RECORDED INFORMATION:
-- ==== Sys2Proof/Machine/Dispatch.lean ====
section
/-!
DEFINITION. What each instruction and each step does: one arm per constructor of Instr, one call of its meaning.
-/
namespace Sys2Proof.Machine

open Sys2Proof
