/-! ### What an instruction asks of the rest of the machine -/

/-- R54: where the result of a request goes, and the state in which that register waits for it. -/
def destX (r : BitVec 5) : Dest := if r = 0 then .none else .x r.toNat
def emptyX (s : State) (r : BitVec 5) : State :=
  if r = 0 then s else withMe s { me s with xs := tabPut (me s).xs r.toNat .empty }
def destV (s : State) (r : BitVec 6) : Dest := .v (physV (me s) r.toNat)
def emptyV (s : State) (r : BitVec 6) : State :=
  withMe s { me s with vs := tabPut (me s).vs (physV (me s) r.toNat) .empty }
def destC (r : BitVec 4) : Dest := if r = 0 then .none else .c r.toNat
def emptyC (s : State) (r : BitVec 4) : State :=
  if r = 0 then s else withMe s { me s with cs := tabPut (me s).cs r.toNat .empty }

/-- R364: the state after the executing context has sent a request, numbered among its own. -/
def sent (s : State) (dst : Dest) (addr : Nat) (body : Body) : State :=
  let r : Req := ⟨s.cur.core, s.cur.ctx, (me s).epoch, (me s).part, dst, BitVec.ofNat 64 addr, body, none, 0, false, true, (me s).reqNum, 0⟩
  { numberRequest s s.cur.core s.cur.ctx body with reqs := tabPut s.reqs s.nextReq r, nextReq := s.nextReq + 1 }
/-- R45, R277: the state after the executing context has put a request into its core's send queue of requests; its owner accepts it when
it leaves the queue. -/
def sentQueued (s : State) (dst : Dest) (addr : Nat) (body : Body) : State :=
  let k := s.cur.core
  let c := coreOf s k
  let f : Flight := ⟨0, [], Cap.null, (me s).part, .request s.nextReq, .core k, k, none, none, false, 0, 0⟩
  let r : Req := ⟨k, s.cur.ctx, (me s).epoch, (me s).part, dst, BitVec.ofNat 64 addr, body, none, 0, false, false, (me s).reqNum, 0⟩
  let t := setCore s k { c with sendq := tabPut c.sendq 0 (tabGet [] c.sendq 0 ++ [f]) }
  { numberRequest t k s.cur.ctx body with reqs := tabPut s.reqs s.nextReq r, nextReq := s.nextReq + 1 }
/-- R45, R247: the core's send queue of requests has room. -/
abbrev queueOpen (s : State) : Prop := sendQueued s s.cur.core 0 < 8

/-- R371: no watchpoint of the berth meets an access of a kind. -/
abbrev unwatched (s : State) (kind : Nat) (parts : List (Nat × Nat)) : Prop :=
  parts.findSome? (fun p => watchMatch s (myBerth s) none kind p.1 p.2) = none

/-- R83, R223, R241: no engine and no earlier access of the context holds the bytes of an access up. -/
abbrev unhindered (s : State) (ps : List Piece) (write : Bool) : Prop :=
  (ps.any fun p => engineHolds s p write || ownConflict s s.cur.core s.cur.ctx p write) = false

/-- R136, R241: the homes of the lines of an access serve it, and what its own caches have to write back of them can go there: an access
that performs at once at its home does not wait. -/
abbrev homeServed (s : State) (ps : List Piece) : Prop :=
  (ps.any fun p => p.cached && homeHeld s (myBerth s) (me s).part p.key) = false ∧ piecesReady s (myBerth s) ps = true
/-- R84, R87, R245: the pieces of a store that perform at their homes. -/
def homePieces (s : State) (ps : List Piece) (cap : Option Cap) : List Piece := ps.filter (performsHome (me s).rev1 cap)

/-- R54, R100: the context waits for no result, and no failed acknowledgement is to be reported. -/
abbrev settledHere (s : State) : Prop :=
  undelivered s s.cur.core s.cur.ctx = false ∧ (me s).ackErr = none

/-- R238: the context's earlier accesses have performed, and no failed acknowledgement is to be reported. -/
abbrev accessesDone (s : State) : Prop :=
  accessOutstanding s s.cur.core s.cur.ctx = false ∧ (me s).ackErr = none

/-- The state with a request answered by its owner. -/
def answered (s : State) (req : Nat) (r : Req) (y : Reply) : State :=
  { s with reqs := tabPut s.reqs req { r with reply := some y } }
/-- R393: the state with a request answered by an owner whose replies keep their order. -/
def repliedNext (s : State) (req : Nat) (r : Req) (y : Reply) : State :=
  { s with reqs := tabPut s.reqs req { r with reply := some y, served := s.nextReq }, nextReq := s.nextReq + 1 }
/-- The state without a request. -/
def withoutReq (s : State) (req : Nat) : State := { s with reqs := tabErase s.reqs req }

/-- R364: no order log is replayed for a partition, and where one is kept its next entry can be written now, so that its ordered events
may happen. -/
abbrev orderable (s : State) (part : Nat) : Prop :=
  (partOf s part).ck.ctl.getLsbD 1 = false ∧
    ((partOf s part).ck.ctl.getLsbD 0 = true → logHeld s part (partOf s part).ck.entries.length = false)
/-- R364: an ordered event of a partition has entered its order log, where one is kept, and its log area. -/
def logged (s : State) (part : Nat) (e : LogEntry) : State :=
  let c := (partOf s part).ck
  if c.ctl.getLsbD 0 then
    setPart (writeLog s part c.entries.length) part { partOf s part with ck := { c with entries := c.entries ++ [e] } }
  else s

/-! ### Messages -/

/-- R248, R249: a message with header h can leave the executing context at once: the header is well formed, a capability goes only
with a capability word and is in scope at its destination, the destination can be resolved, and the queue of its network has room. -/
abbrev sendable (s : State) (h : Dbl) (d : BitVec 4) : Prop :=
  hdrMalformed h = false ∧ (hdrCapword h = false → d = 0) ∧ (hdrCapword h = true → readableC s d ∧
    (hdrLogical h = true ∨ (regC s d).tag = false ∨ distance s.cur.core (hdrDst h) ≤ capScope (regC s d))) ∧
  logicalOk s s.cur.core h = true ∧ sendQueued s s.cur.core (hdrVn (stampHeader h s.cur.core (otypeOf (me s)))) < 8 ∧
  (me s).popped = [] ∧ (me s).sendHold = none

WHAT YOU ARE ASKED TO DO: Each line from the top of the material above, through the one that contains "the machine -/", should be restated word for word.

OUTPUT OF THE TASK:
-- ==== Sys2Proof/Machine/Dispatch.lean ====
section
/-!
DEFINITION. What each instruction and each step does: one arm per constructor of Instr, one call of its meaning.
-/
namespace Sys2Proof.Machine

open Sys2Proof
/-! ### What an instruction asks of the rest of the machine -/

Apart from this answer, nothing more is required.